● **What to do**
Print, from the listing below, the lines starting at the line containing "SIZE (R38). -/" and ending at the line containing "def memTaken (x", exactly as they stand, and print nothing else.

○ ○ ○ ○ ○ ○ ○

-- ==== Sys2Proof/Machine/TileMem.lean ====
section
/-! DEFINITION. The memory slot (R35, R38, R40, R46, R68) and the mesh slot (R39, R50). -/
namespace Sys2Proof
namespace Machine

/-- 64-byte lines of a SIZE (R38). -/
def sizeLines (z : BitVec 3) : Nat := 2 ^ z.toNat

/-- Lines of a VLDX or VSTX in a format: 512 B for the 16-bit formats, 256 B for FP8 and INT8 (R38). -/
def extLines (f : BitVec 4) : Nat := if f = 0x8 || f = 0x9 then 8 else 4

/-- Formats of VLDX and VSTX (R68). -/
def extOk (f : BitVec 4) : Bool := f = 0x0 || f = 0x1 || f = 0x2 || f = 0x8 || f = 0x9

/-- The memory slot is taken in this cc, so open-class accesses wait (R16, R48). -/
def memTaken (x : Tile) : Tile := { x with memBusy := true }

/-- An access of n lines at an effective address aligned to itself: first the address (R35), then its alignment (R38). An
aligned access of a size that divides 2^19 never passes the end of the SRAM. -/
def memAccess (s : State) (t : Nat) (ok : Bool) (u n : Nat) (f : Tile → Tile) : State :=
  if !ok then badEnc s t 4
  else if 2 ^ 19 ≤ u then outOfBounds s t 4
  else if u % n ≠ 0 then badEnc s t 4
  else modTile s t fun x => f (memTaken x)

/-- Lanes of a register as lines of 32-bit words. -/
def regLines (l : List W32) (n : Nat) : List (BitVec 512) := cutLines n (l.foldr (fun w a => w.toNat + 2 ^ 32 * a) 0)

/-- Lanes narrowed to a format and packed (R68). -/
def narrowLines (f : BitVec 4) (l : List W32) : List (BitVec 512) :=
  cutLines (extLines f) (l.foldr (fun w a => narrowTo f .nearest (ofF32 w) + 2 ^ elemBits f * a) 0)

/-- MEMNOP (R40). -/
def execMemnop (t : TileId) (s : State) : Out := .next (engSlot s t 2 id)
/-- VLD (R38, R40): read at +1, usable at +3. -/
def execVld (t : TileId) (f : MemSlot) (s : State) : Out :=
  .next (engSlot s t 2 fun s =>
    let u := effAddr (getTile s t) f.ad f.off
    memAccess s t (decide (f.size < 5)) u (sizeLines f.size) fun x =>
      sched x (x.cc + 1) (.rdV u (sizeLines f.size) f.vr.toNat none (x.cc + 3)))
/-- VST (R31, R38): stores the register as it stood in the issue cc; write at +1. -/
def execVst (t : TileId) (f : MemSlot) (s : State) : Out :=
  .next (engSlot s t 2 fun s =>
    let u := effAddr (getTile s t) f.ad f.off
    memAccess s t (decide (f.size < 5)) u (sizeLines f.size) fun x =>
      sched x (x.cc + 1) (.wr u (regLines (vreg x f.vr.toNat) (sizeLines f.size)) 4 (bundleWin x)))
/-- VLDX (R38, R68): widens to FP32 exactly; usable at +4. -/
def execVldx (t : TileId) (f : MemSlot) (s : State) : Out :=
  .next (engSlot s t 2 fun s =>
    let u := effAddr (getTile s t) f.ad f.off
    memAccess s t (extOk f.ty) u (extLines f.ty) fun x =>
      sched x (x.cc + 1) (.rdV u (extLines f.ty) f.vr.toNat (some f.ty) (x.cc + 4)))
/-- VSTX (R38, R68): narrows to nearest even; write at +2. -/
def execVstx (t : TileId) (f : MemSlot) (s : State) : Out :=
  .next (engSlot s t 2 fun s =>
    let u := effAddr (getTile s t) f.ad f.off
    memAccess s t (extOk f.ty) u (extLines f.ty) fun x =>
      sched x (x.cc + 2) (.wr u (narrowLines f.ty (vreg x f.vr.toNat)) 4 (bundleWin x)))
/-- VLDS (R40): sixteen lines at a stride. It uses no SIZE, so that field is ignored, whatever it holds (log 111); a line past
2^19 faults the whole access at issue (log 112). -/
def execVlds (t : TileId) (f : MemSlot) (s : State) : Out :=
  .next (engSlot s t 2 fun s =>
    let u := effAddr (getTile s t) f.ad f.off
    if 2 ^ 19 ≤ u + 15 * f.stride.toNat then outOfBounds s t 4
    else modTile s t fun x => sched (memTaken x) (x.cc + 1) (.rdS u f.stride.toNat f.vr.toNat (x.cc + 3)))
/-- MCPY (R40): destination VR x 2^14 + STRIDE x 32; both aligned to SIZE; read at +1, write at +2. -/
def execMcpy (t : TileId) (f : MemSlot) (s : State) : Out :=
  .next (engSlot s t 2 fun s =>
    let u := effAddr (getTile s t) f.ad f.off
    let d := f.vr.toNat * 2 ^ 14 + f.stride.toNat * 32
    let n := sizeLines f.size
    memAccess s t (decide (f.size < 5) && decide (d % n = 0)) u n fun x =>
      sched x (x.cc + 1) (.rdC u n d (bundleWin x)))
/-- MZERO (R40): write at +1. -/
def execMzero (t : TileId) (f : MemSlot) (s : State) : Out :=
  .next (engSlot s t 2 fun s =>
    let u := effAddr (getTile s t) f.ad f.off
    memAccess s t (decide (f.size < 5)) u (sizeLines f.size) fun x =>
      sched x (x.cc + 1) (.wr u (List.replicate (sizeLines f.size) 0) 4 (bundleWin x)))

/-- XNOP (R40). -/
def execXnop (t : TileId) (s : State) : Out := .next (engSlot s t 3 id)

/-- A mesh transfer of LEN + 1 words at u, one per cc from the next: its checks and the path it keeps busy (R32, R39). -/
def meshXfer (s : State) (t : Nat) (f : MeshSlot) (busy : Tile → Nat) (mark : Tile → Nat → Tile) (act : Tile → Nat → Nat → Act) : State :=
  let x := getTile s t
  let u := effAddr x f.ad f.off
  let n := f.len.toNat + 1
  if f.rsv ≠ 0 then badEnc s t 5
  else if 2 ^ 19 ≤ u + n - 1 then outOfBounds s t 5
  else if x.cc < busy x then tileFault s t 5 0x2006 0 0
  else setTile s t (mark ((List.range n).foldl (fun x' k => sched x' (x.cc + 1 + k) (act x (u + k) k)) x) (x.cc + n))

/-- XSEND (R50): word k is read in cc i + 1 + k into outbox entry ENTRY + k, tagged with CHAN. -/
def execXsend (t : TileId) (f : MeshSlot) (s : State) : Out :=
  .next (engSlot s t 3 fun s =>
    meshXfer s t f (·.sendEnd) (fun x e => { x with sendEnd := e })
      fun _ u k => .rdOut u ((f.entry.toNat + k) % 128) f.chan.toNat)
/-- XRECV (R50): inbox word k is written in cc i + 1 + k and its entry freed. -/
def execXrecv (t : TileId) (f : MeshSlot) (s : State) : Out :=
  .next (engSlot s t 3 fun s =>
    meshXfer s t f (·.recvEnd) (fun x e => { x with recvEnd := e })
      fun x u k => .wrIn u ((f.entry.toNat + k) % 128) (bundleWin x))
/-- XDROP (R50): frees LEN + 1 inbox entries without writing them. -/
def execXdrop (t : TileId) (f : MeshSlot) (s : State) : Out :=
  .next (engSlot s t 3 fun s =>
    if f.rsv ≠ 0 then badEnc s t 5
    else modTile s t fun x => (List.range (f.len.toNat + 1)).foldl (fun x k => sched x x.cc (.drop ((f.entry.toNat + k) % 128))) x)

end Machine
end Sys2Proof
end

○ ○ ○ ○ ○ ○ ○

● **Answer area**
/-- 64-byte lines of a SIZE (R38). -/
def sizeLines (z : BitVec 3) : Nat := 2 ^ z.toNat

/-- Lines of a VLDX or VSTX in a format: 512 B for the 16-bit formats, 256 B for FP8 and INT8 (R38). -/
def extLines (f : BitVec 4) : Nat := if f = 0x8 || f = 0x9 then 8 else 4

/-- Formats of VLDX and VSTX (R68). -/
def extOk (f : BitVec 4) : Bool := f = 0x0 || f = 0x1 || f = 0x2 || f = 0x8 || f = 0x9

/-- The memory slot is taken in this cc, so open-class accesses wait (R16, R48). -/
def memTaken (x : Tile) : Tile := { x with memBusy := true }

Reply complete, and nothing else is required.